Assignment: Using the data beneath this instruction, retype only the lines from the one that contains "by simp [fire, h]" down to the one that contains "theorem tick_cases (s", both included, exactly as they appear.

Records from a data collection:

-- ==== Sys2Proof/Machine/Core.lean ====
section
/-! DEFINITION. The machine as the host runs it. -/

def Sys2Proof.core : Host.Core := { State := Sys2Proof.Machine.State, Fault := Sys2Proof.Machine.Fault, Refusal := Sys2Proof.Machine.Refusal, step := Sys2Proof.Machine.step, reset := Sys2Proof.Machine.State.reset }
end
...
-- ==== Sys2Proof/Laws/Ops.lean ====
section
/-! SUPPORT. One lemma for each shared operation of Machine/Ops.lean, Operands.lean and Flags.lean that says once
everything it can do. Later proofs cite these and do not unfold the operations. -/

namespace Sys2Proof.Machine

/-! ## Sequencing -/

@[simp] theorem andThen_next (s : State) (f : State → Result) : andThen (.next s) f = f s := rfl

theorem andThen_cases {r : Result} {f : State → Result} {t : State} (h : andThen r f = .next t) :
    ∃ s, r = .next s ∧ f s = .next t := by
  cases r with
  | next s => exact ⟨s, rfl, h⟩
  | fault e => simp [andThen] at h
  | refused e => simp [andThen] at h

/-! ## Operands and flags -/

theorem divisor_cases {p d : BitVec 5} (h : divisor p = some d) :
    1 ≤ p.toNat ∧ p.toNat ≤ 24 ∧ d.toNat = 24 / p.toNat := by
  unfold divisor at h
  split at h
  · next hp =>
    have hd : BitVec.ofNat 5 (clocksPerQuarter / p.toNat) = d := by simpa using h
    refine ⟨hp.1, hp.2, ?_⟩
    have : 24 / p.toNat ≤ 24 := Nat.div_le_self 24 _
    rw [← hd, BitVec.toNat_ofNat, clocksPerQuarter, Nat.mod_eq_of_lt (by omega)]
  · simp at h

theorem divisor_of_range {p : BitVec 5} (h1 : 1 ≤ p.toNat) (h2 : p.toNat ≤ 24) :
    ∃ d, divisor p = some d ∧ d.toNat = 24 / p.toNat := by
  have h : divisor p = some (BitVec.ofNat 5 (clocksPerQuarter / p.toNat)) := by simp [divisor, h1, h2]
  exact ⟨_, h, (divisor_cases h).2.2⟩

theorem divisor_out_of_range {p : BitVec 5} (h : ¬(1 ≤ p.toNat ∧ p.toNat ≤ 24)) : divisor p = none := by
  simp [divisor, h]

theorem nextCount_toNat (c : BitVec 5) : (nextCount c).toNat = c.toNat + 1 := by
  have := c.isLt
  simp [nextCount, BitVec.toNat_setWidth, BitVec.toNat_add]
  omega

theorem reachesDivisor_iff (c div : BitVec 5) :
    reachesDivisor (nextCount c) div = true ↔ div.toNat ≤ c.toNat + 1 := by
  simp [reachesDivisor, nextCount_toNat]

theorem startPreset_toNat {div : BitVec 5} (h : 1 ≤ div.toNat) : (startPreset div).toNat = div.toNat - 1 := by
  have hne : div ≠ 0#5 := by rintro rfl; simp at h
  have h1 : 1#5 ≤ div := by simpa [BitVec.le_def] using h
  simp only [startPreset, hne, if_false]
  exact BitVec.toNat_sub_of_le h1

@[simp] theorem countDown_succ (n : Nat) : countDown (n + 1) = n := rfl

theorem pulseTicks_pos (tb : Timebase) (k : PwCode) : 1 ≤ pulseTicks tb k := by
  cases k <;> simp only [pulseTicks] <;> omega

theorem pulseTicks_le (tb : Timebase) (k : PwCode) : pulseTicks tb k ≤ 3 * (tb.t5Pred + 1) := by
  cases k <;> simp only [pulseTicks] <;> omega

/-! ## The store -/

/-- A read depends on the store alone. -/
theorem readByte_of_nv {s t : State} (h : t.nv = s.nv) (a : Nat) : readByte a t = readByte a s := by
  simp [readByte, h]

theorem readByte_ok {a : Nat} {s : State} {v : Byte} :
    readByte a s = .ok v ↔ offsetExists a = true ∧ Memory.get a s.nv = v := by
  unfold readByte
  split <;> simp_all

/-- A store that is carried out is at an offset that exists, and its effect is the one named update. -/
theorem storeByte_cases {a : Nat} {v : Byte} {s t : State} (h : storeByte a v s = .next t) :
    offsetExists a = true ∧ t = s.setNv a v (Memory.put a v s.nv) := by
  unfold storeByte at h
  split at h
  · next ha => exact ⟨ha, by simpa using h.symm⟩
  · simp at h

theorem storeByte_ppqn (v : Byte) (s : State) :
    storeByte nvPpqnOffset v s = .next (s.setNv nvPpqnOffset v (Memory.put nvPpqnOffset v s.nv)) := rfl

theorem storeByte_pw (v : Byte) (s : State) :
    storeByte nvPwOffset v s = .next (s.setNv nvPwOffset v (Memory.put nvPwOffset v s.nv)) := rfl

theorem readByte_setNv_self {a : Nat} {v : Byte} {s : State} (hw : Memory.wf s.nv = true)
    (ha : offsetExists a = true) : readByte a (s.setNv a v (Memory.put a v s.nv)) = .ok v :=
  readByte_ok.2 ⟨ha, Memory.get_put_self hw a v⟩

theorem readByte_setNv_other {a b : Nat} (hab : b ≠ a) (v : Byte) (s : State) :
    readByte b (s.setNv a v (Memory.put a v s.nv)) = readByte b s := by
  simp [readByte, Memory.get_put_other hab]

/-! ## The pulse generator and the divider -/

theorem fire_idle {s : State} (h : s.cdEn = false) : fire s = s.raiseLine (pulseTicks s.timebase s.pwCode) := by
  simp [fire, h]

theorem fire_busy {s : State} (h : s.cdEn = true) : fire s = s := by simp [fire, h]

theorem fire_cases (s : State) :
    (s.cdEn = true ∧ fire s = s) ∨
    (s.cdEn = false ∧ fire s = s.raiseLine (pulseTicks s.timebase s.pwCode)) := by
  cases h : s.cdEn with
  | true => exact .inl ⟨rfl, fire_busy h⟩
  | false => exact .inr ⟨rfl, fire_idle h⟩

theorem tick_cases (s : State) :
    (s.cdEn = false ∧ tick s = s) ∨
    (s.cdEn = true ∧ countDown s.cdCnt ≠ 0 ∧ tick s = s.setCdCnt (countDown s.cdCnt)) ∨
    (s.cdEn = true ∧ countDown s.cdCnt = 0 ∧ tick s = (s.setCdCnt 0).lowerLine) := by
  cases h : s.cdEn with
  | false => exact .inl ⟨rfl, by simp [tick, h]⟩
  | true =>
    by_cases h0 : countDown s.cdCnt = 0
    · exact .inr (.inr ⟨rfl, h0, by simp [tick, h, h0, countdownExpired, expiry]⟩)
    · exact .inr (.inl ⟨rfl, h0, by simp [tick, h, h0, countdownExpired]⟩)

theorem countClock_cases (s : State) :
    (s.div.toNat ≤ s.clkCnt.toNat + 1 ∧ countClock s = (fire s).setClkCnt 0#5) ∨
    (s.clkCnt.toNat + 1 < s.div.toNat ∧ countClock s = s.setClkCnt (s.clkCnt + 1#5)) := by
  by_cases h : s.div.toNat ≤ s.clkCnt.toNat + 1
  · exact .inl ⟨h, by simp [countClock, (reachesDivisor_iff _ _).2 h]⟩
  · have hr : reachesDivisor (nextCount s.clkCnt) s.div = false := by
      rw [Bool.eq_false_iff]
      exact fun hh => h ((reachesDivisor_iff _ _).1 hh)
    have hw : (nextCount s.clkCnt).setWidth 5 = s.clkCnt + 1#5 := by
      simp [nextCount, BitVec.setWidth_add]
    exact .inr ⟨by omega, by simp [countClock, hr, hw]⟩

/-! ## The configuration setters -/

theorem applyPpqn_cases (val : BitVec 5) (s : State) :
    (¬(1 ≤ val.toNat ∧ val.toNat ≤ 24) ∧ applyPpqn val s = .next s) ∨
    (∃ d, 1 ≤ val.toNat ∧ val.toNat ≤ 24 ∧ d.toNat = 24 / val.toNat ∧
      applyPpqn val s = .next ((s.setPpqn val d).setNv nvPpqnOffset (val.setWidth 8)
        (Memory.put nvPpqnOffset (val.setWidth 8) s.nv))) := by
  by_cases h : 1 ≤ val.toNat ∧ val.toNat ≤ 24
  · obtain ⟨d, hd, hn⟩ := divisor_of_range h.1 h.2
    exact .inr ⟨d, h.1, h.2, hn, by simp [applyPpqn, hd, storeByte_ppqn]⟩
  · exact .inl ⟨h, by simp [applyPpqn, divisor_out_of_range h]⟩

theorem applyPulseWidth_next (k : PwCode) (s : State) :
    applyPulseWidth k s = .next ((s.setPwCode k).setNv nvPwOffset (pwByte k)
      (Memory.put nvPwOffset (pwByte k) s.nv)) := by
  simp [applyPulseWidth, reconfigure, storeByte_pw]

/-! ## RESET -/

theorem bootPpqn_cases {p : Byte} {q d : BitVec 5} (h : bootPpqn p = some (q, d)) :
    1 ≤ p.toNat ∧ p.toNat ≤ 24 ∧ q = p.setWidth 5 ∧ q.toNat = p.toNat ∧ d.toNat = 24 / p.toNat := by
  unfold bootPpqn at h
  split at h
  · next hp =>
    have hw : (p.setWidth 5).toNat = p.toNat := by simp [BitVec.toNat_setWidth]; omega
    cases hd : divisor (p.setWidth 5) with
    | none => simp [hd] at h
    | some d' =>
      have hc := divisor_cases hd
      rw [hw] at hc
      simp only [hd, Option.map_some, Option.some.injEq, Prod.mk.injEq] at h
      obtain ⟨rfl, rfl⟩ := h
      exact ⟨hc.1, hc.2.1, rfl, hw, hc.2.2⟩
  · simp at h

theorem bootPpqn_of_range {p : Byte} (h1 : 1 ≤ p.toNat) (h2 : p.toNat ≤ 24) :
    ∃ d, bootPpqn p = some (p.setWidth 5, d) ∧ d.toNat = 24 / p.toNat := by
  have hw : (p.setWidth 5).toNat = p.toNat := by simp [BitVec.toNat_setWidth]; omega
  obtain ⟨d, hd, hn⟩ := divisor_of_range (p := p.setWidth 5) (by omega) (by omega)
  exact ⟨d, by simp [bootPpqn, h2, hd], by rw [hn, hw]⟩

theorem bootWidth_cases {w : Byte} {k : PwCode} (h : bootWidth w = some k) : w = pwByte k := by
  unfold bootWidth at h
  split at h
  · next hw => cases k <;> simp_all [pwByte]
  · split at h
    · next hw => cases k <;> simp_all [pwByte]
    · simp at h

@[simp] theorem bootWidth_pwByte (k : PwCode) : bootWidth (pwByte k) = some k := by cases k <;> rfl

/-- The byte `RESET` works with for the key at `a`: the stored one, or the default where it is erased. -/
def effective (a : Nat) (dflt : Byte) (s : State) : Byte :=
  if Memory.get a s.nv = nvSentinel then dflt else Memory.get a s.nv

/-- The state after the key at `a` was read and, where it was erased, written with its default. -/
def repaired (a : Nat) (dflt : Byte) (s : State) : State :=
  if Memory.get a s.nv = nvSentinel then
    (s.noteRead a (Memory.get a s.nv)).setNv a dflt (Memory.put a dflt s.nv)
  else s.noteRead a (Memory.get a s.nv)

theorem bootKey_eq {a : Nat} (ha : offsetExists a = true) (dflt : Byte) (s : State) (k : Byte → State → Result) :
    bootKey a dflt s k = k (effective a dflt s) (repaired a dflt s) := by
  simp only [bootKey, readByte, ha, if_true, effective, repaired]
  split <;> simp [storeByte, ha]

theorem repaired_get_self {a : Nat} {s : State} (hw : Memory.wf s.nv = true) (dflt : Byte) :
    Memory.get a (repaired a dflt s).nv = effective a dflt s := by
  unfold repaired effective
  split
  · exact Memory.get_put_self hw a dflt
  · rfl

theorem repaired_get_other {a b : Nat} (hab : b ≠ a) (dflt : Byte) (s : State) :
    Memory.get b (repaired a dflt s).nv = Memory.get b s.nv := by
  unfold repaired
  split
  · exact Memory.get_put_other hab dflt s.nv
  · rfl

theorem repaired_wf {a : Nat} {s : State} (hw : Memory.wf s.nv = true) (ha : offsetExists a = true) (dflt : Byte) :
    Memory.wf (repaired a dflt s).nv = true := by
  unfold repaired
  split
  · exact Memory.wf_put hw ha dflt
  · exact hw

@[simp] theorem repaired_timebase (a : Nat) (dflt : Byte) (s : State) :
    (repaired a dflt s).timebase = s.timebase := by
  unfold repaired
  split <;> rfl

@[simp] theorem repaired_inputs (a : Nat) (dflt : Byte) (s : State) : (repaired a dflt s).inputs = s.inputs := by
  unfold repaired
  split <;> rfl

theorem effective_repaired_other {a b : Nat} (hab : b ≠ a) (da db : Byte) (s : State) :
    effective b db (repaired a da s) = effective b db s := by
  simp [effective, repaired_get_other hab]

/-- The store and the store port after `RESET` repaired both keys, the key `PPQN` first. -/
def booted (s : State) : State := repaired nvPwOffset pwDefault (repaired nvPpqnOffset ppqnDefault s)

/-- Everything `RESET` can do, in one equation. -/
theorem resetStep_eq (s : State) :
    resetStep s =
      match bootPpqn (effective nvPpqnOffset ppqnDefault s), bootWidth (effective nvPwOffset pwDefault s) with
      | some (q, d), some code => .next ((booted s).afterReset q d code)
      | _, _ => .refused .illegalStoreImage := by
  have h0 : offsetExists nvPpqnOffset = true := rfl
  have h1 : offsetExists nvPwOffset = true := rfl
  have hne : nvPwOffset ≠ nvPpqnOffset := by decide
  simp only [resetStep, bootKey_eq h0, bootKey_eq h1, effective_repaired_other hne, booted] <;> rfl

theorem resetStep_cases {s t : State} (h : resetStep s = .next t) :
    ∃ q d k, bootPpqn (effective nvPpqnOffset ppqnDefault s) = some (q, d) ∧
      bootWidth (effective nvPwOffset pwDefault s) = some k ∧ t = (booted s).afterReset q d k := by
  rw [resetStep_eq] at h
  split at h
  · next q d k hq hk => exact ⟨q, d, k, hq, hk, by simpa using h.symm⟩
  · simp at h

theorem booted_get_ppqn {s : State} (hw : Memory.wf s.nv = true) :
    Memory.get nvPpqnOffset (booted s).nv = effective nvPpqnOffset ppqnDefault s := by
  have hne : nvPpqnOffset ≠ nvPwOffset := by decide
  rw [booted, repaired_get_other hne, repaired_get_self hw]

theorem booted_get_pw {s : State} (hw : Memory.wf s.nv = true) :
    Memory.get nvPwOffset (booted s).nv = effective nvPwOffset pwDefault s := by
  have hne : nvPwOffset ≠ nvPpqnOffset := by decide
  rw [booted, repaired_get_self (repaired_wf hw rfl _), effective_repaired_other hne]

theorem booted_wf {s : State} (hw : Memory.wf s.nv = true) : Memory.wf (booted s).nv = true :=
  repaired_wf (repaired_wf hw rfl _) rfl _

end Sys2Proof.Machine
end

Written solution:
theorem fire_busy {s : State} (h : s.cdEn = true) : fire s = s := by simp [fire, h]

theorem fire_cases (s : State) :
    (s.cdEn = true ∧ fire s = s) ∨
    (s.cdEn = false ∧ fire s = s.raiseLine (pulseTicks s.timebase s.pwCode)) := by
  cases h : s.cdEn with
  | true => exact .inl ⟨rfl, fire_busy h⟩
  | false => exact .inr ⟨rfl, fire_idle h⟩

theorem tick_cases (s : State) :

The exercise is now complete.